『水責め』

 水責めの基本はあくまでも水を飲ませることである。これは少量であれば何ともないのだが、大量の水を飲まされることはかなりの苦痛となる。また、人間の胃は水を吸収することが出来ないため、大量に飲まされた水によって溺死する可能性もあるし、腸から体内に吸収された大量の水分は血液濃度を下げ、貧血を起こさせる。場合によってはそのまま死亡する危険性もあった。
 飲ませるものに比べると漬けるものは刑罰的な要素が強い。ただ、こちらも只の水に漬けるとは限らず、汚水や汚物、氷水や熱湯である場合もある。

<木馬>拷問具/独立
 同名の器具は日本にもあるが、実際には完全に別のものである(日本のいわゆる木馬は西洋ではロバと呼ばれる。『股割き』の項を参照)。
 中がくりぬかれた木製の器具で、舟形をしている。内部には十字に棒が渡され、犠牲者はその棒に縛り付けられる。この際、下半身が上半身より高くなるように設計されていた。
 その後犠牲者の顔には布が被せられ、そこに水がゆっくりと注がれる。水によって布は犠牲者の喉の奥へと入り込み、窒息寸前の苦しみを与える。その後に布を引っ張りだすと血と水のためにぐしゃぐしゃになっており、まるで内臓を取り出したようだったという。

<漏斗>拷問具/補助
 水責めに使われる器具としては最も一般的なもの。犠牲者の下半身が上半身より高くなるように台に縛り付け、犠牲者の口にこれをくわえさせて水を注ぎ込む。
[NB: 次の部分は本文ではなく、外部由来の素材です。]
-- ==== Sys2Proof/Laws/KeptGateway.lean ====
section
/-!
SUPPORT. What the operations of Machine/Gateway.lean keep.
-/
namespace Sys2Proof.Machine

theorem kept_gwSend {a : State} {s : State} {le : Nat} {proto : Nat} {l : List Byte} (h : Kept a s) :
    Kept a (State.gwSend s le proto l) := by
  unfold State.gwSend
  iterate 40 all_goals first | (with_reducible assumption) | (with_reducible apply kept_stageTake) | (with_reducible apply kept_tookFree) | (with_reducible apply kept_setFrame) | (with_reducible apply kept_submit) | intro _ | (with_reducible apply Kept.ite) | dsimp only | split | (with_reducible apply Kept.other) | skip

theorem kept_gwSendQueue {a : State} {s : State} {le : Nat} (h : Kept a s) :
    Kept a (State.gwSendQueue s le) := by
  unfold State.gwSendQueue
  iterate 40 all_goals first | (with_reducible assumption) | (with_reducible apply kept_each) | (with_reducible apply kept_gwSend) | intro _ | (with_reducible apply Kept.ite) | dsimp only | split | (with_reducible apply Kept.other) | skip

theorem kept_hwqShow {a : State} {s : State} (h : Kept a s) :
    Kept a (State.hwqShow s) := by
  unfold State.hwqShow
  iterate 40 all_goals first | (with_reducible assumption) | (with_reducible apply kept_put) | intro _ | (with_reducible apply Kept.ite) | dsimp only | split | (with_reducible apply Kept.other) | skip

theorem kept_gwRemote {a : State} {s : State} {le : Nat} {e : Nat} {x : GwEntry} {l : List Byte} (h : Kept a s) :
    Kept a (State.gwRemote s le e x l) := by
  unfold State.gwRemote
  iterate 40 all_goals first | (with_reducible assumption) | (with_reducible apply kept_inc) | (with_reducible apply kept_each) | (with_reducible apply kept_gwSend) | intro _ | (with_reducible apply Kept.ite) | dsimp only | split | (with_reducible apply Kept.other) | skip

theorem kept_gwExec {a : State} {s : State} {le : Nat} {e : Nat} {x : GwEntry} {h1 : Nat} (h : Kept a s) :
    Kept a (State.gwExec s le e x h1) := by
  unfold State.gwExec
  iterate 40 all_goals first | (with_reducible assumption) | (with_reducible apply kept_raise) | (with_reducible apply kept_inc) | (with_reducible apply kept_gwRemote) | (with_reducible apply kept_putBack) | intro _ | (with_reducible apply Kept.ite) | dsimp only | split | (with_reducible apply Kept.other) | skip

theorem kept_gwStart {a : State} {s : State} {j : Nat} (h : Kept a s) :
    Kept a (State.gwStart s j) := by
  unfold State.gwStart
  iterate 40 all_goals first | (with_reducible assumption) | (with_reducible apply kept_hwqShow) | (with_reducible apply kept_gwSendQueue) | (with_reducible apply kept_put) | intro _ | (with_reducible apply Kept.ite) | dsimp only | split | (with_reducible apply Kept.other) | skip

theorem kept_gwRun {a : State} {s : State} {j : Nat} {h1 : Nat} {l : List (Nat × GwEntry)} (h : Kept a s) :
    Kept a (State.gwRun s j h1 l) := by
  unfold State.gwRun
  iterate 40 all_goals first | (with_reducible assumption) | (with_reducible apply kept_each) | (with_reducible apply kept_gwExec) | intro _ | (with_reducible apply Kept.ite) | dsimp only | split | (with_reducible apply Kept.other) | skip

theorem kept_execPhasePass {a : State} {j : Fin 8} {cut : Option (Fin 4096)} {s : State} (h : Kept a s) :
    KeptO a (execPhasePass j cut s) := by
  unfold execPhasePass
  iterate 40 all_goals first | (with_reducible assumption) | (with_reducible apply KeptO.next) | (with_reducible apply kept_gwStart) | (with_reducible apply kept_updTh) | (with_reducible apply kept_gwRun) | (with_reducible apply kept_inc) | (with_reducible apply kept_commit) | intro _ | (with_reducible apply Kept.ite) | dsimp only | split | (with_reducible apply Kept.other) | skip

theorem kept_gwDrop {a : State} {s : State} {j : Nat} {h1 : Nat} (h : Kept a s) :
    Kept a (State.gwDrop s j h1) := by
  unfold State.gwDrop
  iterate 40 all_goals first | (with_reducible assumption) | (with_reducible apply kept_dropFrame) | (with_reducible apply kept_updTh) | intro _ | (with_reducible apply Kept.ite) | dsimp only | split | (with_reducible apply Kept.other) | skip

theorem kept_execFramePass {a : State} {j : Fin 8} {s : State} (h : Kept a s) :
    KeptO a (execFramePass j s) := by
  unfold execFramePass
  iterate 40 all_goals first | (with_reducible assumption) | (with_reducible apply KeptO.next) | (with_reducible apply kept_gwDrop) | (with_reducible apply kept_gwStart) | (with_reducible apply kept_gwRun) | intro _ | (with_reducible apply Kept.ite) | dsimp only | split | (with_reducible apply Kept.other) | skip

theorem kept_gwTake {a : State} {s : State} {j : Nat} {ty : Nat} {g : List Byte → State → State} (h : Kept a s) (hg : ∀ x0 t, Kept a t → Kept a (g x0 t)) :
    Kept a (State.gwTake s j ty g) := by
  unfold State.gwTake
  iterate 40 all_goals first | (with_reducible assumption) | (with_reducible apply hg) | (with_reducible apply kept_gwDrop) | (with_reducible apply kept_inc) | intro _ | (with_reducible apply Kept.ite) | dsimp only | split | (with_reducible apply Kept.other) | skip

theorem kept_gwRack {a : State} {s : State} {r : Nat} {int : Bool} (h : Kept a s) :
    Kept a (State.gwRack s r int) := by
  unfold State.gwRack
  iterate 40 all_goals first | (with_reducible assumption) | (with_reducible apply kept_put) | (with_reducible apply kept_doorbell) | intro _ | (with_reducible apply Kept.ite) | dsimp only | split | (with_reducible apply Kept.other) | skip

theorem kept_execGwRack {a : State} {r : Fin 256} {int : Bool} {s : State} (h : Kept a s) :
    KeptO a (execGwRack r int s) := by
  unfold execGwRack
  iterate 40 all_goals first | (with_reducible assumption) | (with_reducible apply KeptO.next) | (with_reducible apply kept_hostWr) | (with_reducible apply kept_gwRack) | intro _ | (with_reducible apply Kept.ite) | dsimp only | split | (with_reducible apply Kept.other) | skip

theorem kept_execPollDone {a : State} {j : Fin 8} {s : State} (h : Kept a s) :
    KeptO a (execPollDone j s) := by
  unfold execPollDone
  iterate 40 all_goals first | (with_reducible assumption) | (with_reducible apply KeptO.next) | (with_reducible apply kept_gwTake) | (with_reducible apply kept_gwRack) | intro _ | (with_reducible apply Kept.ite) | dsimp only | split | (with_reducible apply Kept.other) | skip

theorem kept_writeDone {a : State} {s : State} {l : List Byte} (h : Kept a s) :
    Kept a (State.writeDone s l) := by
  unfold State.writeDone
  iterate 40 all_goals first | (with_reducible assumption) | (with_reducible apply kept_hwqShow) | (with_reducible apply kept_logPweTag) | (with_reducible apply kept_inc) | intro _ | (with_reducible apply Kept.ite) | dsimp only | split | (with_reducible apply Kept.other) | skip

theorem kept_execWriteDone {a : State} {j : Fin 8} {s : State} (h : Kept a s) :
    KeptO a (execWriteDone j s) := by
  unfold execWriteDone
  iterate 40 all_goals first | (with_reducible assumption) | (with_reducible apply KeptO.next) | (with_reducible apply kept_gwTake) | (with_reducible apply kept_writeDone) | intro _ | (with_reducible apply Kept.ite) | dsimp only | split | (with_reducible apply Kept.other) | skip

theorem kept_pollDue {a : State} {s : State} {r : Nat} (h : Kept a s) :
    Kept a (State.pollDue s r) := by
  unfold State.pollDue
  iterate 40 all_goals first | (with_reducible assumption) | (with_reducible apply kept_inc) | (with_reducible apply kept_put) | (with_reducible apply kept_gwSend) | (with_reducible apply kept_signal) | (with_reducible apply kept_raise) | intro _ | (with_reducible apply Kept.ite) | dsimp only | split | (with_reducible apply Kept.other) | skip

theorem kept_execRemotePollDue {a : State} {r : Fin 256} {s : State} (h : Kept a s) :
    KeptO a (execRemotePollDue r s) := by
  unfold execRemotePollDue
  iterate 40 all_goals first | (with_reducible assumption) | (with_reducible apply KeptO.next) | (with_reducible apply kept_pollDue) | intro _ | (with_reducible apply Kept.ite) | dsimp only | split | (with_reducible apply Kept.other) | skip

theorem kept_hwqPush {a : State} {s : State} {tag : Nat} (h : Kept a s) :
    Kept a (State.hwqPush s tag) := by
  unfold State.hwqPush
  iterate 40 all_goals first | (with_reducible assumption) | (with_reducible apply kept_logPweTag) | (with_reducible apply kept_inc) | (with_reducible apply kept_hwqShow) | (with_reducible apply kept_put) | intro _ | (with_reducible apply Kept.ite) | dsimp only | split | (with_reducible apply Kept.other) | skip

theorem kept_execGwHwqPush {a : State} {tag : BitVec 16} {s : State} (h : Kept a s) :
    KeptO a (execGwHwqPush tag s) := by
  unfold execGwHwqPush
  iterate 40 all_goals first | (with_reducible assumption) | (with_reducible apply KeptO.next) | (with_reducible apply kept_hostWr) | (with_reducible apply kept_hwqPush) | intro _ | (with_reducible apply Kept.ite) | dsimp only | split | (with_reducible apply Kept.other) | skip

theorem kept_cntAdd {a : State} {s : State} {sel : Nat} {n : Nat} (h : Kept a s) :
    Kept a (State.cntAdd s sel n) := by
  unfold State.cntAdd
  iterate 40 all_goals first | (with_reducible assumption) | (with_reducible apply kept_inc) | intro _ | (with_reducible apply Kept.ite) | dsimp only | split | (with_reducible apply Kept.other) | skip

theorem kept_execGwCntAdd {a : State} {sel : Fin 16} {n : W24} {s : State} (h : Kept a s) :
    KeptO a (execGwCntAdd sel n s) := by
  unfold execGwCntAdd
  iterate 40 all_goals first | (with_reducible assumption) | (with_reducible apply KeptO.next) | (with_reducible apply kept_hostWr) | (with_reducible apply kept_cntAdd) | intro _ | (with_reducible apply Kept.ite) | dsimp only | split | (with_reducible apply Kept.other) | skip

theorem kept_giveBank {a : State} {s : State} {b : Nat} {o : Nat} (h : Kept a s) :
    Kept a (State.giveBank s b o) := by
  unfold State.giveBank
  iterate 40 all_goals first | (with_reducible assumption) | (with_reducible apply kept_put) | intro _ | (with_reducible apply Kept.ite) | dsimp only | split | (with_reducible apply Kept.other) | skip

theorem kept_execGwHandoverDone {a : State} {s : State} (h : Kept a s) :
    KeptO a (execGwHandoverDone s) := by
  unfold execGwHandoverDone
  iterate 40 all_goals first | (with_reducible assumption) | (with_reducible apply KeptO.next) | (with_reducible apply kept_put) | (with_reducible apply kept_giveBank) | intro _ | (with_reducible apply Kept.ite) | dsimp only | split | (with_reducible apply Kept.other) | skip

theorem kept_gwApplied {a : State} {s : State} {old : State} (h : Kept a s) :
    Kept a (State.gwApplied s old) := by
  unfold State.gwApplied
  iterate 40 all_goals first | (with_reducible assumption) | (with_reducible apply kept_each) | (with_reducible apply kept_tmStart) | (with_reducible apply kept_put) | (with_reducible apply kept_giveBank) | intro _ | (with_reducible apply Kept.ite) | dsimp only | split | (with_reducible apply Kept.other) | skip

end Sys2Proof.Machine
end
基本の拷問では9リットル、特別な拷問では18リットルというのが一応の基準ではあった。
 水を注がれることにより窒息の苦しみを味わうこと、膨れ上がった胃がその他の内臓を圧迫することなどにより想像を絶する苦痛を与える。また、実際に行われるときは膨れ上がった腹を押して水を吐き出させる、結び目の付いた布を一緒に飲み込ませ、それを引っ張り出して内臓を傷つける、水を飲ませた後に尿道を押さえ、排尿をできなくするなどといったことが同時に行われ、更なる苦痛を与えた。

<水責め椅子>拷問/単独
 川辺に作られることが多く、さらし刑としての側面も持つ水責め用の器具。
 巨大なシーソーの片側に椅子が付いたもの。その椅子に犠牲者を縛り付けて水に沈める。罪を自白させるためではなく、軽犯罪に対する刑罰の一つとして行われていたらしい。
 当時にあっては、これとさらし台の二つを備えておくことは街の義務であると考えられており、これらの設備を欠いた街に対して罰金刑が課せられたという例もある。

<水責め檻>拷問具/単独
 水責め椅子とほぼ同じ効果、目的の器具で、椅子の代りに先端に檻が吊るされている。椅子とは違って檻は複数の人間を同時に沈めることが出来るが、椅子ほど普及していたわけでもないようである。

<拷問水車>拷問具/単独
 巨大な車輪に犠牲者を縛り付け、回転させることによって犠牲者の顔を水に漬けたり上げたりする器具。車輪の側面に大の字に縛るタイプと曲面に身体を伸ばして縛り付けるタイプがある。どちらにしても遠心力によって意識が朦朧とし、水に顔が漬けられては上げられがくり返されるために犠牲者は大量の水を飲まされることになる。
 それほどメジャーなものではないようで、効果的にも通常の漏斗を用いた水責めの方が高かったらしい。拷問の車輪の発展形のひとつとして捉えることも可能で、『切り裂く』の項も参照。

<熱湯>拷問具?/補助
 実際の水責めでは、ただの水ではなく熱湯を用いる場合もあった。飲ませる方で用いれば儀牲者は口の中を火傷することになり、声にならない悲鳴をあげてのたうち回ることになる。
 漬ける方で用いればもっと悲惨で、全身に大火傷を負って死に至ることになる。こちらは、拷問というよりは処刑に性格が近い。
 特殊な例として、袋の中に入れた儀牲者に外から熱湯を注いで殺すというものがある。